■ What needs to be done ■
Each line in the records below that has the word "those" should be copied.

--*--

-- ==== Sys2Proof/Machine/Dispatch.lean ====
section
/-! DEFINITION. The dispatch of a decoded command to its meaning, one arm per row of
spec/opcode_table.json. -/

namespace Sys2Proof.Machine

def exec (i : Instr) (s : State) : Host.Outcome State Fault Refusal :=
  match i with
  | .nop => Sys2Proof.Machine.execNop s
  | .srst => Sys2Proof.Machine.execSrst s
  | .clrerr => Sys2Proof.Machine.execClrerr s
  | .frqclr => Sys2Proof.Machine.execFrqclr s
  | .frqinc sym => Sys2Proof.Machine.execFrqinc sym s
  | .bldlen => Sys2Proof.Machine.execBldlen s
  | .bldcan => Sys2Proof.Machine.execBldcan s
  | .bldtree => Sys2Proof.Machine.execBldtree s
  | .wrbits n => Sys2Proof.Machine.execWrbits n s
  | .wrclose => Sys2Proof.Machine.execWrclose s
  | .encsym sym => Sys2Proof.Machine.execEncsym sym s
  | .rdbit => Sys2Proof.Machine.execRdbit s
  | .decsym => Sys2Proof.Machine.execDecsym s
  | .rdreset => Sys2Proof.Machine.execRdreset s

end Sys2Proof.Machine
end

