-- ==== Sys2Proof/Machine/Core.lean ====
section
/-! DEFINITION. The machine behind the host's interface (Host/Core.lean). -/

def Sys2Proof.core : Host.Core :=
  { State := Sys2Proof.Machine.State,
    Fault := Sys2Proof.Machine.Fault,
    Refusal := Sys2Proof.Machine.Refusal,
    step := Sys2Proof.Machine.step,
    reset := Sys2Proof.Machine.State.reset }
end

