/-- The word 0x00000001 is SRST. SRST resets every element but FREQ, LEN, CODE and TREE; it is accepted while ERR = 1 and dropped
while another command is pending (R111). -/
def Obligations.SrstRule : Prop :=
  decode 0x00000001 = .ok .srst ∧
  (∀ s : State, exec .srst s = .next
    { s with
      pending := none, data := 0, size := 256, result := 0, err := false, errcode := 0
      eos := false, inClosed := false, inDrop := false, codesValid := false, treeValid := false
      wacc := 0, wn := 0, rbyte := 0, rn := 0, inq := [], outq := [] }) ∧
  (∀ s : State, s.busy = false → s.hostWrites .cmd 1 →
    step s = .next { s with pending := some 1, agenda := s.agenda.tail }) ∧
  ∀ s : State, s.busy = true → s.hostWrites .cmd 1 →
    ∃ t, step s = .next t ∧ t.pending = s.pending

/-- The word 0x00000002 is CLRERR. CLRERR clears ERR, ERRCODE and IN_DROP and nothing else, and is
accepted while ERR = 1 (R112). -/
def Obligations.ClrerrRule : Prop :=
  decode 0x00000002 = .ok .clrerr ∧
  (∀ s : State, exec .clrerr s = .next
    { s with pending := none, err := false, errcode := 0, inDrop := false }) ∧
  ∀ s : State, s.busy = false → s.hostWrites .cmd 2 →
    step s = .next { s with pending := some 2, agenda := s.agenda.tail }

/-! ## The frequency table and the code builder (41_huffman_build.md) -/

/-- The word 0x00000008 is FRQCLR. FRQCLR zeroes all 256 entries of FREQ and changes nothing else (R120). -/
def Obligations.FrqclrRule : Prop :=
  decode 0x00000008 = .ok .frqclr ∧
  ∀ s : State, ∃ t, exec .frqclr s = .next t ∧ (∀ i, i < 256 → t.freq.read i = 0) ∧
    t = { s with freq := t.freq, pending := none }

/-- A word with OP = 0x09 and Z = 0 is FRQINC of the symbol in A. FRQINC adds 1 to its entry and changes
nothing else, or fails with FREQ unchanged (R121). -/
def Obligations.FrqincRule : Prop :=
  (∀ sym, sym < 256 → decode (0x00000009 ||| BitVec.ofNat 32 sym <<< 8) = .ok (.frqinc sym)) ∧
  ∀ (s : State) (sym : Nat), s.size ≤ 256 →
    (s.size ≤ sym → exec (.frqinc sym) s = .next (s.failed 0x04)) ∧
    (sym < s.size → s.freq.read sym = 0xFFFFFFFF →
      exec (.frqinc sym) s = .next (s.failed 0x05)) ∧
    (sym < s.size → s.freq.read sym ≠ 0xFFFFFFFF →
      ∃ t, exec (.frqinc sym) s = .next t ∧ t.freq.read sym = s.freq.read sym + 1 ∧
        (∀ j, j ≠ sym → t.freq.read j = s.freq.read j) ∧
        t = { s with freq := t.freq, pending := none })

/-- `extractMin` takes out the node with the least weight, the oldest of those of equal weight, and
keeps the others in their order (R123); and merging so, BLDLEN gives lengths of least total length: no
lengths of at least 1 for the counted symbols, with Kraft sum at most 1, code the counted text in fewer
bits (R122, R123, R125). -/
def Obligations.ExtractMinTakesTheOldestLightest : Prop :=
  (∀ (q rest : List QNode) (m : QNode), extractMin q = some (m, rest) →
    (∃ xs ys, q = xs ++ m :: ys ∧ rest = xs ++ ys) ∧
    ∀ x, x ∈ q → m.weight < x.weight ∨ m.weight = x.weight ∧ m.seq ≤ x.seq) ∧
  ∀ s : State, s.size ≤ 256 → s.countedSymbols ≠ [] →
    ∃ t, exec .bldlen s = .next t ∧
      ∀ (m : Nat) (lens : Nat → Nat),
        (∀ i, i ∈ s.countedSymbols → 1 ≤ lens i ∧ lens i ≤ m) →
        (s.countedSymbols.map fun i => 2 ^ (m - lens i)).sum ≤ 2 ^ m →
        s.textLength t.lenAt ≤ s.textLength lens

/-- BLDLEN completes whenever some symbol below SIZE has been counted: it writes LEN below SIZE only,
gives a nonzero length exactly to the counted symbols, clears both valid bits, and changes nothing
else. With no counted symbol it raises E_FREQ_ZERO and changes nothing else; no other error occurs
(R122, R125). -/
def Obligations.BldlenCompletesWhenCounted : Prop :=
  ∀ s : State, s.size ≤ 256 →
    (s.countedSymbols ≠ [] →
      ∃ t, exec .bldlen s = .next t ∧
        t = { s with len := t.len, codesValid := false, treeValid := false, pending := none } ∧
        (∀ i, s.size ≤ i → t.len.read i = s.len.read i) ∧
        ∀ i, i < s.size → (t.lenAt i = 0 ↔ s.freqAt i = 0)) ∧
    (s.countedSymbols = [] → exec .bldlen s = .next (s.failed 0x06))

/-- The one counted symbol gets length 1 and every other symbol below SIZE length 0 (R124). -/
def Obligations.BldlenSingleSymbol : Prop :=
  ∀ (s : State) (sym : Nat), s.size ≤ 256 → s.countedSymbols = [sym] →
    ∃ t, exec .bldlen s = .next t ∧ t.lenAt sym = 1 ∧ ∀ i, i < s.size → i ≠ sym → t.lenAt i = 0

/-- BLDLEN's lengths have Kraft sum exactly 1 for two or more counted symbols, and 1/2 for one (R127). -/
def Obligations.BldlenLengthsHaveKraftSumOne : Prop :=
  ∀ s : State, s.size ≤ 256 →
    (2 ≤ s.countedSymbols.length →
      ∃ t, exec .bldlen s = .next t ∧ t.kraft 255 (List.range t.size) = 2 ^ 255) ∧
    (s.countedSymbols.length = 1 →
      ∃ t, exec .bldlen s = .next t ∧ t.kraft 255 (List.range t.size) = 2 ^ 254)

/-- BLDCAN on lengths of at most 32 with Kraft sum at most 1 completes: CODE below SIZE becomes the
canonical codes, where the code of a symbol, scaled to 32 bits, is the Kraft sum of the used symbols
before it in the order of length and symbol; CODES_VALID is set, TREE_VALID cleared, and nothing else
changes (R126). -/
def Obligations.BldcanAssignsCanonicalCodes : Prop :=
  ∀ s : State, s.size ≤ 256 → (∀ i, i < s.size → s.lenAt i ≤ 32) →
    s.kraft 32 (List.range s.size) ≤ 2 ^ 32 →
    ∃ t, exec .bldcan s = .next t ∧
      t = { s with code := t.code, codesValid := true, treeValid := false, pending := none } ∧
      (∀ i, s.size ≤ i → t.code.read i = s.code.read i) ∧
      (∀ i, i < s.size → s.lenAt i = 0 → t.code.read i = 0) ∧
      ∀ i, i < s.size → s.lenAt i ≠ 0 →
        (t.code.read i).toNat * 2 ^ (32 - s.lenAt i) = s.kraft 32 (s.codedBefore i)

/-- BLDCAN raises E_LEN_TOO_LONG when some length below SIZE exceeds 32, else E_OVERSUBSCRIBED when the
Kraft sum exceeds 1, and then changes nothing else (R126). -/
def Obligations.BldcanRefusesBadLengths : Prop :=
  ∀ s : State,
    ((∃ i, i < s.size ∧ 32 < s.lenAt i) → exec .bldcan s = .next (s.failed 0x08)) ∧
    ((∀ i, i < s.size → s.lenAt i ≤ 32) → 2 ^ 32 < s.kraft 32 (List.range s.size) →
      exec .bldcan s = .next (s.failed 0x09))

/-- On a LEN table BLDLEN wrote, BLDCAN completes exactly when no length exceeds 32, and otherwise
raises E_LEN_TOO_LONG: it never raises E_OVERSUBSCRIBED (R127). -/
def Obligations.BldcanAcceptsBldlenLengths : Prop :=
  ∀ s t : State, s.size ≤ 256 → s.countedSymbols ≠ [] → exec .bldlen s = .next t →
    ((∀ i, i < t.size → t.lenAt i ≤ 32) →
      ∃ u, exec .bldcan t = .next u ∧ u.codesValid = true ∧ u.err = t.err) ∧
    ((∃ i, i < t.size ∧ 32 < t.lenAt i) → exec .bldcan t = .next (t.failed 0x08))

/-- Whether BLDCAN completes, and the CODE entries it writes, depend only on SIZE and LEN below SIZE
(R127). -/
def Obligations.CanonicalCodesDependOnlyOnLengths : Prop :=
  ∀ s s' : State, s.size = s'.size → (∀ i, i < s.size → s.len.read i = s'.len.read i) →
    ∀ t, bldcan s = .done t →
      ∃ t', bldcan s' = .done t' ∧ ∀ i, i < s.size → i < 256 → t.code.read i = t'.code.read i

/-! ## The decode tree, encoding and decoding (42_huffman_tree.md) -/

/-- BLDTREE, DECSYM and ENCSYM of a symbol in range fail with E_NOT_READY and change nothing else while
their valid bit is 0 (R140, R142, R143). -/
def Obligations.NotReadyFailures : Prop :=
  ∀ s : State,
    (s.codesValid = false → exec .bldtree s = .next (s.failed 0x0A)) ∧
    (s.codesValid = false → ∀ sym, sym < s.size → exec (.encsym sym) s = .next (s.failed 0x0A)) ∧
    (s.treeValid = false → exec .decsym s = .next (s.failed 0x0A))
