/-- A command moves a valid bit only as its frame allows (10_state.md R32, R33). -/
theorem exec_validBits {i : Instr} {s t : State} (h : exec i s = .next t) :
    (s.codesValid = false → t.codesValid = true → i = .bldcan) ∧
    (s.treeValid = false → t.treeValid = true → i = .bldtree ∧ s.codesValid = true) ∧
    (s.codesValid = true → t.codesValid = false → i = .bldlen ∨ i = .srst) ∧
    (s.treeValid = true → t.treeValid = false → i = .bldlen ∨ i = .bldcan ∨ i = .srst) := by
  rw [exec_frame h]
  cases i <;> simp +contextual [commandFrame]

theorem exec_tables {i : Instr} {s t : State} (h : exec i s = .next t) :
    (t.freq ≠ s.freq → i = .frqclr ∨ ∃ sym, i = .frqinc sym) ∧ (t.len ≠ s.len → i = .bldlen) ∧
    (t.code ≠ s.code → i = .bldcan) ∧ (t.tree ≠ s.tree → i = .bldtree) := by
  rw [exec_frame h]
  cases i <;> simp [commandFrame]

theorem exec_registers {i : Instr} {s t : State} (h : exec i s = .next t) :
    (t.data ≠ s.data → i = .srst) ∧ (t.size ≠ s.size → i = .srst) ∧
    (t.result ≠ s.result → i = .rdbit ∨ i = .decsym ∨ i = .srst) := by
  rw [exec_frame h]
  cases i <;> simp [commandFrame]

theorem exec_streamFlags {i : Instr} {s t : State} (h : exec i s = .next t) :
    (t.eos ≠ s.eos → i = .rdbit ∨ i = .rdreset ∨ i = .srst) ∧ (t.inDrop = true → s.inDrop = true) ∧
    (s.inDrop = true → t.inDrop = false → i = .clrerr ∨ i = .srst) ∧
    (t.inClosed = true → s.inClosed = true) := by
  rw [exec_frame h]
  cases i <;> simp +contextual [commandFrame]

/-- A command leaves its word pending or empties PENDING. -/
theorem exec_pending {i : Instr} {s t : State} (h : exec i s = .next t) :
    t.pending = s.pending ∨ t.pending = none := by
  rw [exec_eq_settle] at h
  cases h
  cases endingOf i s with
  | hold => exact .inl rfl
  | done u => exact .inr rfl
  | error e u => exact .inr rfl

/-! ## The entries from SIZE on (41_huffman_build.md R122, R126) -/

/-- A table rebuilt below `n` keeps its entries from `n` on, those past its end included. -/
theorem read_tabulate_below_of_ge {w n i : Nat} (f : Nat → BitVec w) (t : Table w) (h : n ≤ i) :
    (Table.tabulate fun j => if j < n then f j else t.read j).read i = t.read i := by
  by_cases hi : i < 256
  · rw [Table.read_tabulate _ hi, if_neg (Nat.not_lt.mpr h)]
  · rw [Table.read_of_ge _ (Nat.not_lt.mp hi), Table.read_of_ge _ (Nat.not_lt.mp hi)]

theorem storeLengths_read_of_ge {n i : Nat} (lens : List (Nat × Nat)) (len : Table 8) (h : n ≤ i) :
    (storeLengths n lens len).read i = len.read i :=
  read_tabulate_below_of_ge _ len h

theorem storeCodes_read_of_ge {n i : Nat} (codes : List (Nat × Nat)) (code : Table 32) (h : n ≤ i) :
    (storeCodes n codes code).read i = code.read i :=
  read_tabulate_below_of_ge _ code h

/-- A property of LEN and CODE that holds before a command and where its evaluation ends holds after it. -/
theorem settle_lenCode {P : Table 8 → Table 32 → Prop} {s : State} {r : Ending} (hs : P s.len s.code)
    (hr : r.All fun t => P t.len t.code) : P (settle s r).len (settle s r).code := by
  cases r with
  | hold => exact hs
  | done t => exact hr
  | error e t => exact hr

theorem exec_bldlen_len_read {s t : State} (h : exec .bldlen s = .next t) {i : Nat} (hi : s.size ≤ i) :
    t.len.read i = s.len.read i := by
  rw [exec_bldlen] at h
  cases h
  exact settle_lenCode (P := fun len _ => len.read i = s.len.read i) rfl
    (bldlen_all rfl fun lens _ => storeLengths_read_of_ge lens s.len hi)

theorem exec_bldcan_code_read {s t : State} (h : exec .bldcan s = .next t) {i : Nat} (hi : s.size ≤ i) :
    t.code.read i = s.code.read i := by
  rw [exec_bldcan] at h
  cases h
  exact settle_lenCode (P := fun _ code => code.read i = s.code.read i) rfl
    (bldcan_all rfl fun codes _ => storeCodes_read_of_ge codes s.code hi)

/-! ## What a host write may change -/

namespace WriteEffect
variable {s t : State} {r : Reg} {v : Word}

theorem validBits (h : WriteEffect s r v t) :
    (t.codesValid = s.codesValid ∧ t.treeValid = s.treeValid) ∨
    (t.codesValid = false ∧ t.treeValid = false ∧ s.busy = false ∧
      (r = .ctrl ∧ 1 ≤ v.toNat % 512 ∧ v.toNat % 512 ≤ 256 ∨ ∃ i, r = .len i)) := by
  cases h with
  | sized _ hidle hlegal => exact .inr ⟨rfl, rfl, hidle, .inl ⟨rfl, hlegal⟩⟩
  | lenSet i _ hidle => exact .inr ⟨rfl, rfl, hidle, .inr ⟨i, rfl⟩⟩
  | _ => exact .inl ⟨rfl, rfl⟩

theorem freq (h : WriteEffect s r v t) : t.freq = s.freq ∨ s.busy = false ∧ ∃ i, r = .freq i := by
  cases h with
  | freqSet i _ hidle => exact .inr ⟨hidle, i, rfl⟩
  | _ => exact .inl rfl

theorem len (h : WriteEffect s r v t) : t.len = s.len ∨ s.busy = false ∧ ∃ i, r = .len i := by
  cases h with
  | lenSet i _ hidle => exact .inr ⟨hidle, i, rfl⟩
  | _ => exact .inl rfl

theorem code (h : WriteEffect s r v t) : t.code = s.code := by cases h <;> rfl

theorem tree (h : WriteEffect s r v t) : t.tree = s.tree := by cases h <;> rfl

theorem pending (h : WriteEffect s r v t) :
    t.pending = s.pending ∨ r = .cmd ∧ s.pending = none ∧ t.pending = some v := by
  cases h with
  | accepted _ hidle => exact .inr ⟨rfl, by simpa [State.busy] using hidle, rfl⟩
  | _ => exact .inl rfl

theorem data (h : WriteEffect s r v t) : t.data = s.data ∨ s.busy = false ∧ r = .data := by
  cases h with
  | stored _ hidle => exact .inr ⟨hidle, rfl⟩
  | _ => exact .inl rfl

theorem size (h : WriteEffect s r v t) : t.size = s.size ∨ s.busy = false ∧ r = .ctrl := by
  cases h with
  | sized _ hidle => exact .inr ⟨hidle, rfl⟩
  | _ => exact .inl rfl

theorem result (h : WriteEffect s r v t) : t.result = s.result := by cases h <;> rfl

theorem eos (h : WriteEffect s r v t) : t.eos = s.eos := by cases h <;> rfl

theorem inDrop (h : WriteEffect s r v t) : t.inDrop = s.inDrop ∨ r = .inData ∧ t.inDrop = true := by
  cases h with
  | dropped => exact .inr ⟨rfl, rfl⟩
  | _ => exact .inl rfl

--*--

■ Finished task ■
/-- `extractMin` takes out the node with the least weight, the oldest of those of equal weight, and
/-- A table rebuilt below `n` keeps its entries from `n` on, those past its end included. -/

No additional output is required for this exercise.